In Korea, more than 30,000 tons of waste Styrofoam are produced every year. Styrofoam is spent more than 500 years decomposing during the reclamation process, so it needs to be recycled. The recycling rate of waste styrofoam continues to be the third highest in the world, but it is lower than that of Germany and Japan. Therefore, measures are needed to increase the recycling rate of waste Styropol. Another problem is that cement is mainly used in existing lightweight foam concrete. However, large amounts of CO2 from cement-producing processes cause environmental pollution. Currently, Korea is increasing its greenhouse gas reduction targets to cope with energy depletion and climate change, and accelerating efforts to identify and implement reduction measures for each sector.
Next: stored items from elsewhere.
/-- A candidate to PRESENT that qualifies at an EMPTY slot, 150 ms after its first sighting in MAINS and 1,000 ms in the
reserve modes, makes the record UNREAD with the branch minute of the qualification, and a read of the slot is pending or
in progress then (R5, R7, R25). Where the record is not EMPTY it is first treated as forcibly removed (R7, R9). That the
time still missing to the qualification passes with the event is the model's (log entry 4). -/
def Obligations.QualifiedArrival : Prop :=
  (∀ (x : SlotId) (since : Ms) (s : State), s.part.halted = false → s.part.quiet →
    (s.part.engine x).qualified = some false → (s.part.engine x).candidate = some since →
    s.part.custody x = .empty → (s.part.column x.col).engine.watches = true → ∃ t,
    exec (.candidateQualified x) s = .next t ∧ t.pending = s.pending ∧
    t.part.uptime = s.part.timeAt (since + if s.part.supply.mode = .mains then 150 else 1000) ∧
    (t.part.engine x).qualified = some true ∧ (t.part.engine x).candidate = none ∧
    t.part.record x = { s.part.record x with custody := .unread t.part.minute } ∧
    (t.part.column x.col).readStands x.pos ∧
    (∀ y, y ≠ x → t.part.slot y = s.part.slot y) ∧ t.part.fleet = s.part.fleet ∧ t.part.book = s.part.book ∧
    t.part.chute = s.part.chute ∧ t.part.sched.queue = s.part.sched.queue ∧ t.part.supply = s.part.supply ∧
    t.part.alarm.list = s.part.alarm.list ∧ t.part.lines.notices = s.part.lines.notices) ∧
  (∀ (x : SlotId) (since : Ms) (s : State), s.part.halted = false → s.part.alarmRoom →
    (s.part.engine x).qualified = some false → (s.part.engine x).candidate = some since →
    s.part.custody x ≠ .empty → (s.part.column x.col).engine.watches = true → ∃ t,
    exec (.candidateQualified x) s = .next t ∧ t.pending = s.pending ∧
    t.part.uptime = s.part.timeAt (since + if s.part.supply.mode = .mains then 150 else 1000) ∧
    t.part.record x = { s.part.record x with custody := .unread t.part.minute } ∧
    (t.part.column x.col).readStands x.pos ∧
    (∀ tag unit m f, (s.part.custody x = .held tag unit m f ∨ ∃ k, s.part.custody x = .releasing tag unit m k f) →
      (∀ w ∈ t.part.fleet, w.unit = unit → w.status = .stray) ∧
      t.part.alarmStands .forcedRemoval (.vehicle unit)) ∧
    ((∃ m, s.part.custody x = .unread m) ∨ (∃ tag reason m, s.part.custody x = .foreign tag reason m) →
      t.part.alarmStands .forcedRemoval (.slot x) ∧
      t.part.fleet.map (·.status) = s.part.fleet.map (·.status)) ∧
    t.part.book.ring = s.part.book.ring ∧ t.part.chute = s.part.chute ∧ t.part.supply = s.part.supply)

/-- A removal that qualifies where no release is OPEN is a forced removal: the record is EMPTY with its flags kept; a
bound vehicle is STRAY, its alarm stands and its live requests end; for a FOREIGN or UNREAD record the alarm stands for
the slot, and the STAFF_SLOT requests of the slot end (R8, R9). -/
def Obligations.ForcedRemoval : Prop :=
  ∀ (x : SlotId) (since : Ms) (s : State), s.part.halted = false → s.part.alarmRoom →
    (s.part.engine x).qualified = some true → (s.part.engine x).candidate = some since →
    s.part.openOn x = none →
    (∀ tag unit m f, (s.part.custody x = .held tag unit m f ∨ ∃ k, s.part.custody x = .releasing tag unit m k f) → ∃ t,
      exec (.candidateQualified x) s = .next t ∧ t.pending = s.pending ∧
      t.part.record x = { s.part.record x with custody := .empty } ∧
      (t.part.engine x).qualified = some false ∧ (t.part.engine x).candidate = none ∧
      (∀ w ∈ t.part.fleet, w.unit = unit → w.status = .stray) ∧
      t.part.alarmStands .forcedRemoval (.vehicle unit) ∧
      (∀ r ∈ s.part.sched.queue, r.target.unit = some unit → r.number ∉ t.part.liveNumbers) ∧
      t.part.book.ring = s.part.book.ring ∧ t.part.chute = s.part.chute ∧ t.part.supply = s.part.supply) ∧
    ((∃ m, s.part.custody x = .unread m) ∨ (∃ tag reason m, s.part.custody x = .foreign tag reason m) → ∃ t,
      exec (.candidateQualified x) s = .next t ∧ t.pending = s.pending ∧
      t.part.record x = { s.part.record x with custody := .empty } ∧
      (t.part.engine x).qualified = some false ∧ (t.part.engine x).candidate = none ∧
      t.part.alarmStands .forcedRemoval (.slot x) ∧
      (∀ r ∈ s.part.sched.queue, r.target = .staffSlot → r.slot = x → r.number ∉ t.part.liveNumbers) ∧
      t.part.fleet.map (·.status) = s.part.fleet.map (·.status) ∧ t.part.book.ring = s.part.book.ring ∧
      t.part.chute = s.part.chute ∧ t.part.supply = s.part.supply)

/-- A removal that qualifies at the slot of an OPEN release is a take: the record is EMPTY, the release ends TAKEN, the
drive of the latch stops, the vehicle is OUT for the reason of the kind with its request link gone, and a PENDING
contract is ACTIVE from the minute of the removal, evaluated there (R8, R70, R75, R85). That the time still missing to
the qualification passes with the event is the model's (log entry 4). -/
def Obligations.Take : Prop :=
  ∀ (x : SlotId) (since : Ms) (r : Release) (s : State), s.part.halted = false →
    (s.part.engine x).qualified = some true → (s.part.engine x).candidate = some since →
    s.part.openOn x = some r → s.part.custody x ≠ .empty → (∀ tag unit m f, s.part.custody x ≠ .held tag unit m f) →
    ∃ t, exec (.candidateQualified x) s = .next t ∧ t.pending = s.pending ∧
      t.part.uptime = s.part.timeAt (since + if s.part.supply.mode = .mains then 150 else 1000) ∧
      t.part.record x = { s.part.record x with custody := .empty } ∧
      t.part.liveNumbers = s.part.liveNumbers.filter (fun n => n != r.number) ∧
      (r.number, ReleaseOutcome.taken) ∈ t.part.sched.ended ∧
      (∀ l, (s.part.engine x).latch = some l → l.driven = true →
        (t.part.engine x).latch = some (.closing t.part.uptime)) ∧
      (∀ u, r.target = .movement u → ∀ w ∈ t.part.fleet, w.unit = u →
        w.status = .out .movement ∧ w.request = none ∧ w.lastChange = t.part.minute) ∧
      (∀ u, r.target = .staffVehicle u → ∀ w ∈ t.part.fleet, w.unit = u →
        w.status = .out .staff ∧ w.request = none ∧ w.lastChange = t.part.minute) ∧
      (∀ u n, r.target = .contract u n →
        (∀ w ∈ t.part.fleet, w.unit = u →
          w.status = .out .contract ∧ w.request = none ∧ w.lastChange = t.part.minute) ∧
        (∀ c request, s.part.findContract n = some c → c.state = .pending request →
          let e := evaluate s.part.late.settings c t.part.minute
          t.part.findContract n = some { c with
            state := .active t.part.minute e.level, hours := e.hours, charge := e.charge, capped := e.capped
            mark := some s.part.late.sweepNumber })) ∧
      (r.target = .staffSlot → t.part.fleet = s.part.fleet ∧ t.part.book = s.part.book) ∧
      t.part.book.ring = s.part.book.ring ∧ t.part.chute = s.part.chute ∧ t.part.supply = s.part.supply

/-- The four latch faults: no open sense for 500 ms in STRIKING, closed sense for 500 ms in HELD_OPEN, no closed sense
for 500 ms in CLOSING, and open sense for 1 s in CLOSED. Each leaves the slot without latch state, out of service with
its latch-fault flag set and its presence not watched, raises LATCH_FAULT for it and ends the live releases on it; at a
slot without latch state nothing happens (R12, R13, R14, R15, R6). That the time still missing to the end of the timing
passes with the event is the model's (log entry 4), and so is what an event does at a slot without latch state (log
entry 6). -/
def Obligations.LatchFaults : Prop :=
  ∀ (x : SlotId) (since : Ms) (s : State), s.part.halted = false → s.part.alarmRoom →
    let faulty (c : Instr) (moment : Ms) : Prop := ∃ t, exec c s = .next t ∧ t.pending = s.pending ∧
      t.part.uptime = s.part.timeAt moment ∧
      (t.part.record x).latchFault = true ∧ (t.part.record x).outOfService = true ∧
      (t.part.engine x).latch = none ∧ (t.part.engine x).qualified = none ∧ (t.part.engine x).candidate = none ∧
      t.part.alarmStands .latchFault (.slot x) ∧
      (∀ r ∈ s.part.sched.queue, r.slot = x → r.number ∉ t.part.liveNumbers) ∧
      (s.part.liveOn x = [] → t.part.custody x = s.part.custody x) ∧
      t.part.fleet.map (·.status) = s.part.fleet.map (·.status) ∧ t.part.book.ring = s.part.book.ring ∧
      t.part.chute = s.part.chute ∧ t.part.supply = s.part.supply
    ((s.part.engine x).latch = some (.striking since) → (s.part.engine x).senseOpen = false →
      faulty (.strikeConfirmTimeout x) (since + 500)) ∧
    ((s.part.engine x).latch = some (.heldOpen (some since)) → faulty (.heldOpenClosedTimeout x) (since + 500)) ∧
    ((s.part.engine x).latch = some (.closing since) → (s.part.engine x).senseOpen = true →
      faulty (.closingConfirmTimeout x) (since + 500)) ∧
    ((s.part.engine x).latch = some (.closed (some since)) → faulty (.uncommandedOpen x) (since + 1000)) ∧
    ((s.part.engine x).latch = none → ∀ c, c = .strikeConfirmTimeout x ∨ c = .heldOpenClosedTimeout x ∨
      c = .closingConfirmTimeout x ∨ c = .uncommandedOpen x → exec c s = .next s)

/-! ## Events of the columns -/

/-- A board without an answer for 1 s makes its column LOST: no reads, no audit, every slot unreachable and unwatched,
its live releases ended, COLUMN_LOST raised, and a probe due 5 s later. A probe without an answer moves the next by 5 s;
an answered one brings the column to RECONCILING, or straight to RUNNING where nothing needs a read, with its slots
reachable, a fob found in an EMPTY slot UNREAD at the reconciliation minute, a bound fob found absent gone, and a fob
found present where one is recorded kept with a read of it standing (R20, R21, R19, R158, R159). A RELEASING slot is
settled by its contact: present, it is HELD again, its PENDING contract deleted, outcome POWER; absent, its vehicle is OUT
and its contract ACTIVE from the reconciliation minute, outcome TAKEN (R160, R85). That the time still missing to the
probe passes with its event is the model's (log entry 4). -/
def Obligations.BoardLostAndProbed : Prop :=
  (∀ (c : ColId) (s : State), s.part.halted = false → (s.part.column c).engine.watches = true → s.part.alarmRoom →
    ∃ t, exec (.boardSilenceTimeout c) s = .next t ∧ t.pending = s.pending ∧
      (t.part.column c).engine = .lost ∧ (t.part.column c).readList = [] ∧ (t.part.column c).reader = none ∧
      (t.part.column c).auditNext = none ∧ (t.part.column c).nextProbe = s.part.uptime + 5000 ∧
      (∀ x : SlotId, x.col = c → (t.part.record x).unreachable = true ∧ (t.part.engine x).qualified = none ∧
        (t.part.engine x).candidate = none ∧ (t.part.engine x).latch = none ∧
        (t.part.custody x = s.part.custody x ∨ t.part.custody x = (s.part.custody x).returned)) ∧
      (∀ r ∈ s.part.sched.queue, r.slot.col = c → r.number ∉ t.part.liveNumbers) ∧
      t.part.alarmStands .columnLost (.column c) ∧ t.part.fleet.map (·.status) = s.part.fleet.map (·.status) ∧
      t.part.book.ring = s.part.book.ring ∧ t.part.chute = s.part.chute ∧ s.part.sameSupply t.part) ∧
  (∀ (c : ColId) (s : State), s.part.halted = false → (s.part.column c).engine = .lost → s.part.quiet → ∃ t,
    exec (.columnProbe c false) s = .next t ∧ t.pending = s.pending ∧
    t.part.uptime = s.part.timeAt (s.part.column c).nextProbe ∧
    t.part.column c = { s.part.column c with nextProbe := (s.part.column c).nextProbe + 5000 } ∧
    s.part.sameSlots t.part ∧ t.part.fleet = s.part.fleet ∧ t.part.book = s.part.book ∧
    t.part.chute = s.part.chute ∧ t.part.sched.queue = s.part.sched.queue ∧ t.part.supply = s.part.supply) ∧
  (∀ (c : ColId) (s : State), s.part.halted = false → (s.part.column c).engine = .lost → ∃ t,
    exec (.columnProbe c true) s = .next t ∧ t.pending = s.pending ∧
    ((t.part.column c).engine = .reconciling ∨ (t.part.column c).engine = .running) ∧
    (∀ x : SlotId, x.col = c → (t.part.record x).unreachable = false) ∧
    (∀ x : SlotId, x.col = c → (s.part.record x).outOfService = false → (s.part.engine x).contact = true →
      s.part.custody x = .empty → t.part.custody x = .unread t.part.minute) ∧
    (∀ x : SlotId, x.col = c → (s.part.record x).outOfService = false → (s.part.engine x).contact = false →
      t.part.custody x = .empty) ∧
    (∀ x : SlotId, x.col = c → (s.part.record x).outOfService = true → s.part.liveOn x = [] →
      t.part.custody x = s.part.custody x) ∧
    (∀ x : SlotId, x.col = c → (s.part.record x).outOfService = false → (s.part.engine x).contact = true →
      s.part.custody x ≠ .empty → (t.part.column c).readStands x.pos ∧
      ((∀ tag unit m k f, s.part.custody x ≠ .releasing tag unit m k f) → t.part.custody x = s.part.custody x)) ∧
    (∀ (x : SlotId) (tag unit : Nat) (m : Minute) (k : VehicleKind) (f : Bool), x.col = c →
      (s.part.record x).outOfService = false → s.part.custody x = .releasing tag unit m k f → s.part.tablesDistinct →
      (∀ y : SlotId, y.col = c → y ≠ x → ∀ g n q, s.part.custody y ≠ .held g unit n q ∧
        ∀ j, s.part.custody y ≠ .releasing g unit n j q) →
      let linked (v : Vehicle) (n : Nat) (d : Contract) : Prop := k = .contract ∧ 1 ≤ n ∧
        s.part.findUnit unit = some v ∧ v.contract = some n ∧ s.part.findContract n = some d ∧ d.isActive = false ∧
        ∀ w ∈ s.part.fleet, w.contract = some n → w.unit = unit
      let reported (o : ReleaseOutcome) : Prop := t.part.lines.flags.noticesLost = false →
        ∃ a ∈ t.part.lines.notices, ∃ target, target.vehicleKind = some k ∧ target.unit = some unit ∧
          a.body = .releaseEnded none target (some x) o
      ((s.part.engine x).contact = true → t.part.custody x = .held tag unit m f ∧ reported .power ∧
        (∀ w ∈ t.part.fleet, w.unit = unit → ∃ v ∈ s.part.fleet, v.unit = unit ∧ w.status = v.status) ∧
        ∀ v n d, linked v n d → (∀ e ∈ t.part.book.contracts, e.number ≠ n) ∧
          ∀ w ∈ t.part.fleet, w.unit = unit → w.contract = none) ∧
      ((s.part.engine x).contact = false → t.part.custody x = .empty ∧ reported .taken ∧
        (∀ w ∈ t.part.fleet, w.unit = unit → w.status = .out k.outReason ∧ w.lastChange = t.part.minute) ∧
        ∀ v n d, linked v n d → let e := evaluate s.part.late.settings d t.part.minute
          t.part.findContract n = some { d with
            state := .active t.part.minute e.level, hours := e.hours, charge := e.charge, capped := e.capped
            mark := some s.part.late.sweepNumber })) ∧
    t.part.chute = s.part.chute)
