-- ==== Sys2Proof/Laws/Requests.lean ====
section
/-! SUPPORT. Everything a request or an event can make of the machine, said once: a request at a line that listens, at
an occupied buffer, in a broadcast and at a halted part; an event that concerns the part and one that does not. -/

namespace Sys2Proof.Machine

/-! ## Lines -/

@[simp] theorem Part.line_updLine_self (p : Part) (l : Line) (f : LineState → LineState) :
    (p.updLine l f).line l = f (p.line l) := by
  cases l <;> rfl

/-- What a change of one line leaves alone. -/
@[simp] theorem Part.updLine_frame (p : Part) (l : Line) (f : LineState → LineState) :
    (p.updLine l f).uptime = p.uptime ∧ (p.updLine l f).columns = p.columns ∧ (p.updLine l f).fleet = p.fleet ∧
    (p.updLine l f).sched = p.sched ∧ (p.updLine l f).book = p.book ∧ (p.updLine l f).chute = p.chute ∧
    (p.updLine l f).late = p.late ∧ (p.updLine l f).alarm = p.alarm ∧ (p.updLine l f).supply = p.supply ∧
    (p.updLine l f).choices = p.choices ∧ (p.updLine l f).lines.notices = p.lines.notices ∧
    (p.updLine l f).lines.counter = p.lines.counter ∧ (p.updLine l f).lines.flags = p.lines.flags ∧
    (p.updLine l f).lines.holdUntil = p.lines.holdUntil ∧ (p.updLine l f).lines.attention = p.lines.attention ∧
    (p.updLine l f).lines.unitAddress = p.lines.unitAddress ∧ (p.updLine l f).lines.baudOpen = p.lines.baudOpen := by
  cases l <;> simp [Part.updLine]

@[simp] theorem Part.line_choiceMade (p : Part) (l : Line) : p.choiceMade.line l = p.line l := by cases l <;> rfl

/-- What a free choice leaves alone: all but the counter of them. -/
@[simp] theorem Part.choiceMade_frame (p : Part) :
    p.choiceMade.uptime = p.uptime ∧ p.choiceMade.columns = p.columns ∧ p.choiceMade.fleet = p.fleet ∧
    p.choiceMade.sched = p.sched ∧ p.choiceMade.book = p.book ∧ p.choiceMade.chute = p.chute ∧
    p.choiceMade.late = p.late ∧ p.choiceMade.alarm = p.alarm ∧ p.choiceMade.supply = p.supply ∧
    p.choiceMade.lines = p.lines ∧ p.choiceMade.choices = p.choices + 1 := by
  simp [Part.choiceMade]

/-- What the receipt of a request leaves alone: all but the lines. -/
@[simp] theorem Part.received_frame (p : Part) (c : Instr) (h : ReqHdr) :
    (p.received c h).uptime = p.uptime ∧ (p.received c h).columns = p.columns ∧
    (p.received c h).fleet = p.fleet ∧ (p.received c h).sched = p.sched ∧ (p.received c h).book = p.book ∧
    (p.received c h).chute = p.chute ∧ (p.received c h).late = p.late ∧ (p.received c h).alarm = p.alarm ∧
    (p.received c h).supply = p.supply ∧ (p.received c h).choices = p.choices ∧
    (p.received c h).lines.notices = p.lines.notices ∧ (p.received c h).lines.counter = p.lines.counter ∧
    (p.received c h).lines.flags = p.lines.flags ∧ (p.received c h).lines.attention = p.lines.attention ∧
    (p.received c h).lines.unitAddress = p.lines.unitAddress ∧
    (p.received c h).lines.baudOpen = p.lines.baudOpen := by
  unfold Part.received Part.hear Part.buffered Part.hunt Part.restartHold
  split <;> simp

/-- What the reply to a request leaves alone: all but its line and the counter of free choices. -/
@[simp] theorem Part.answered_frame (p q : Part) (h : ReqHdr) (k : Byte) (r : Reply) :
    (p.answered q h k r).uptime = q.uptime ∧ (p.answered q h k r).columns = q.columns ∧
    (p.answered q h k r).fleet = q.fleet ∧ (p.answered q h k r).sched = q.sched ∧
    (p.answered q h k r).book = q.book ∧ (p.answered q h k r).chute = q.chute ∧
    (p.answered q h k r).late = q.late ∧ (p.answered q h k r).alarm = q.alarm ∧
    (p.answered q h k r).supply = q.supply ∧ (p.answered q h k r).choices = q.choices + 1 ∧
    (p.answered q h k r).lines.notices = q.lines.notices ∧ (p.answered q h k r).lines.counter = q.lines.counter ∧
    (p.answered q h k r).lines.flags = q.lines.flags ∧
    (p.answered q h k r).lines.holdUntil = q.lines.holdUntil ∧
    (p.answered q h k r).lines.attention = q.lines.attention ∧
    (p.answered q h k r).lines.unitAddress = q.lines.unitAddress ∧
    (p.answered q h k r).lines.baudOpen = q.lines.baudOpen := by
  simp [Part.answered, Part.reply]

@[simp] theorem Part.answered_replyOn (p q : Part) (h : ReqHdr) (k : Byte) (r : Reply) :
    (p.answered q h k r).replyOn h = some r := by
  simp [Part.answered, Part.reply, Part.replyOn]

/-- A reply begins to be sent within 20 ms of its request (R165). -/
theorem Part.sendMoment_within (p : Part) : p.uptime ≤ p.sendMoment ∧ p.sendMoment ≤ p.uptime + 20 :=
  ⟨Nat.le_add_right .., Nat.add_le_add_left (Nat.le_of_lt_succ (Nat.mod_lt _ (by decide))) _⟩

/-- A line with an empty buffer is no line the part sends on. -/
theorem Part.not_deaf_of_buffer {p : Part} {l : Line} (h : (p.line l).buffer = none) : p.deaf l = false := by
  simp [Part.deaf, h]
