/-- A selection leaves its request in flight. -/
theorem Part.selectOne_flies {p : Part} {r : Release} (hn : p.liveNumbers.Nodup) (hm : r ∈ p.sched.queue) :
    (p.selectOne r).flies (p.startedBy r) := by
  refine Part.flies.of_queue (p := p.updRelease r.number fun q => { q with phase := p.startPhase r }) ⟨?_, ?_, ?_⟩
    (p.selectOne_queue_eq r)
  · rw [Part.findRelease_updRelease (by exact fun _ => rfl)]
    show Option.map _ (p.findRelease r.number) = _
    rw [Part.findRelease_of_mem hn hm]
    simp [Part.startedBy]
  · unfold Part.startedBy Part.startPhase
    split <;> rfl
  · rwa [Part.liveNumbers_of_requests (Part.updRelease_requests _ _ (by exact fun _ => rfl))]

/-! ## The column of a release in flight -/

theorem Part.flies.mem {p : Part} {r : Release} (h : p.flies r) : r ∈ p.sched.queue := List.mem_of_find?_eq_some h.1

/-- A selection changes the column of its request alone. -/
theorem Part.selectOne_column_of_ne (p : Part) {r : Release} {c : ColId} (h : r.slot.col ≠ c) :
    (p.selectOne r).column c = p.column c := by
  cases hk : r.target.vehicleKind with
  | some kind =>
    rw [Part.selectOne_vehicle p hk, Part.placeRead, Part.column_updColumn_of_ne _ _ h]
    exact Part.column_updColumn_of_ne _ _ h
  | none =>
    rw [Part.selectOne_staffSlot p hk]
    show (((p.charged r).requeueRead r.slot).strike r.slot).column c = _
    refine (Part.column_updColumn_of_ne _ _ h).trans ?_
    exact Part.column_updColumn_of_ne _ _ h

/-- A release in flight whose column is RUNNING and as given: no selection is made in that column (R61). -/
def Part.flyingIn (p : Part) (r : Release) (col : Column) : Prop :=
  p.flies r ∧ p.column r.slot.col = col ∧ col.engine = .running

section flyingIn

variable {p : Part} {r : Release} {col : Column} (h : p.flyingIn r col)
include h

theorem Part.flyingIn.selectOne {w : Release} (hw : p.winner = some w) : (p.selectOne w).flyingIn r col := by
  obtain ⟨hf, hc, hrun⟩ := h
  have hne : w.slot.col ≠ r.slot.col := by
    obtain ⟨-, -, hfree, -⟩ := (p.eligible_iff w).mp (Part.winner_mem hw).2
    refine (hfree r hf.mem fun e => ?_).symm
    simpa [Release.isWaiting, e] using hf.2.1
  exact ⟨hf.selectOne hw, (p.selectOne_column_of_ne hne).trans hc, hrun⟩

theorem Part.flyingIn.selectAll (n : Nat) : (selectAll n p).flyingIn r col :=
  selectAll_induct (P := fun q => q.flyingIn r col) (fun _ _ hq hw => hq.selectOne hw) n h

theorem Part.flyingIn.runColumn {c : ColId} (hm : p.mayRun c) : (p.runColumn c).flyingIn r col := by
  obtain ⟨hf, hc, hrun⟩ := h
  have hne : c ≠ r.slot.col := by
    rintro rfl
    have := hm.1
    simp [hc, hrun] at this
  exact ⟨hf.of_queue (by simp), (p.runColumn_column_of_ne hne).trans hc, hrun⟩

theorem Part.flyingIn.enterRunning (c : ColId) : (p.enterRunning c).flyingIn r col :=
  Part.enterRunning_induct (P := fun q : Part => q.flyingIn r col) (fun _ _ hq hm => hq.runColumn hm)
    (fun _ _ hq hw => hq.selectOne hw) c h
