-- ==== Sys2Proof/Syntax.lean ====
section
/-! DEFINITION. The 34 instructions of 00_scope.md rule R2, one constructor per row of spec/opcode_table.json, in the
table's order. -/

namespace Sys2Proof

/-- The instruction set. `x`, `y` name registers, `kk` is the 8-bit immediate, `nnn` the 12-bit address, `n` the sprite
height (30_encoding.md rule R72). Each operand's type is exactly the range the encoding admits (rule R74: every value of
every field is valid), so every term of this type is an instruction. -/
inductive Instr where
  /-- `00E0`, clear the display (rule R104). -/
  | cls
  /-- `00EE`, return (rule R120). -/
  | ret
  /-- `1nnn`, jump (rule R121). -/
  | jp (nnn : Addr)
  /-- `2nnn`, call (rule R122). -/
  | call (nnn : Addr)
  /-- `3xkk`, skip if `Vx = kk` (rule R123). -/
  | seImm (x : RegIdx) (kk : Byte)
  /-- `4xkk`, skip if `Vx /= kk` (rule R124). -/
  | sneImm (x : RegIdx) (kk : Byte)
  /-- `5xy0`, skip if `Vx = Vy` (rule R125). -/
  | seReg (x y : RegIdx)
  /-- `6xkk`, load immediate (rule R142). -/
  | ldImm (x : RegIdx) (kk : Byte)
  /-- `7xkk`, add immediate (rule R143). -/
  | addImm (x : RegIdx) (kk : Byte)
  /-- `8xy0`, copy (rule R144). -/
  | ldReg (x y : RegIdx)
  /-- `8xy1`, OR (rule R145). -/
  | orReg (x y : RegIdx)
  /-- `8xy2`, AND (rule R146). -/
  | andReg (x y : RegIdx)
  /-- `8xy3`, XOR (rule R147). -/
  | xorReg (x y : RegIdx)
  /-- `8xy4`, add with carry out (rule R148). -/
  | addReg (x y : RegIdx)
  /-- `8xy5`, `Vx - Vy` (rule R149). -/
  | subReg (x y : RegIdx)
  /-- `8xy6`, shift right; `y` is decoded and has no effect (rules R78, R150). -/
  | shr (x y : RegIdx)
  /-- `8xy7`, `Vy - Vx` (rule R151). -/
  | subnReg (x y : RegIdx)
  /-- `8xyE`, shift left; `y` is decoded and has no effect (rules R78, R152). -/
  | shl (x y : RegIdx)
  /-- `9xy0`, skip if `Vx /= Vy` (rule R126). -/
  | sneReg (x y : RegIdx)
  /-- `Annn`, load the index register (rule R170). -/
  | ldIndex (nnn : Addr)
  /-- `Bnnn`, jump to `nnn + V0` (rule R127). -/
  | jpV0 (nnn : Addr)
  /-- `Cxkk`, random byte AND `kk` (rule R153). -/
  | rnd (x : RegIdx) (kk : Byte)
  /-- `Dxyn`, draw an `n`-byte sprite (rule R105). -/
  | drw (x y : RegIdx) (n : Fin 16)
  /-- `Ex9E`, skip if key `Vx` is pressed (rule R190). -/
  | skp (x : RegIdx)
  /-- `ExA1`, skip if key `Vx` is not pressed (rule R191). -/
  | sknp (x : RegIdx)
  /-- `Fx07`, read the delay timer (rule R192). -/
  | ldFromDt (x : RegIdx)
  /-- `Fx0A`, wait for a key (rule R193). -/
  | waitKey (x : RegIdx)
  /-- `Fx15`, set the delay timer (rule R194). -/
  | setDt (x : RegIdx)
  /-- `Fx18`, set the sound timer (rule R195). -/
  | setSt (x : RegIdx)
  /-- `Fx1E`, add to the index register (rule R171). -/
  | addIndex (x : RegIdx)
  /-- `Fx29`, point the index at a glyph (rule R172). -/
  | ldGlyph (x : RegIdx)
  /-- `Fx33`, store decimal digits (rule R173). -/
  | bcd (x : RegIdx)
  /-- `Fx55`, store `V0`..`Vx` (rule R174). -/
  | storeRegs (x : RegIdx)
  /-- `Fx65`, load `V0`..`Vx` (rule R175). -/
  | loadRegs (x : RegIdx)
deriving DecidableEq, Repr

end Sys2Proof
end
In 2013 alone, about 600 million tons of carbon dioxide was generated in the cement industry. Therefore, this study replaces CO2 generation cement with furnace slag fine powder, uses crude steel cement for initial strength development of bubble concrete, and manufactures hardening materials to study its properties using waste styrofoam. As a result of the experiment, the hardening agent replaced by micro powder of furnace slag was less intense and more prone to absorption than cement using ordinary cement. Further experiments on the segmentation and strength replenishment of furnace slag are believed to contribute to the manufacture of environmentally friendly lightweight foam concrete.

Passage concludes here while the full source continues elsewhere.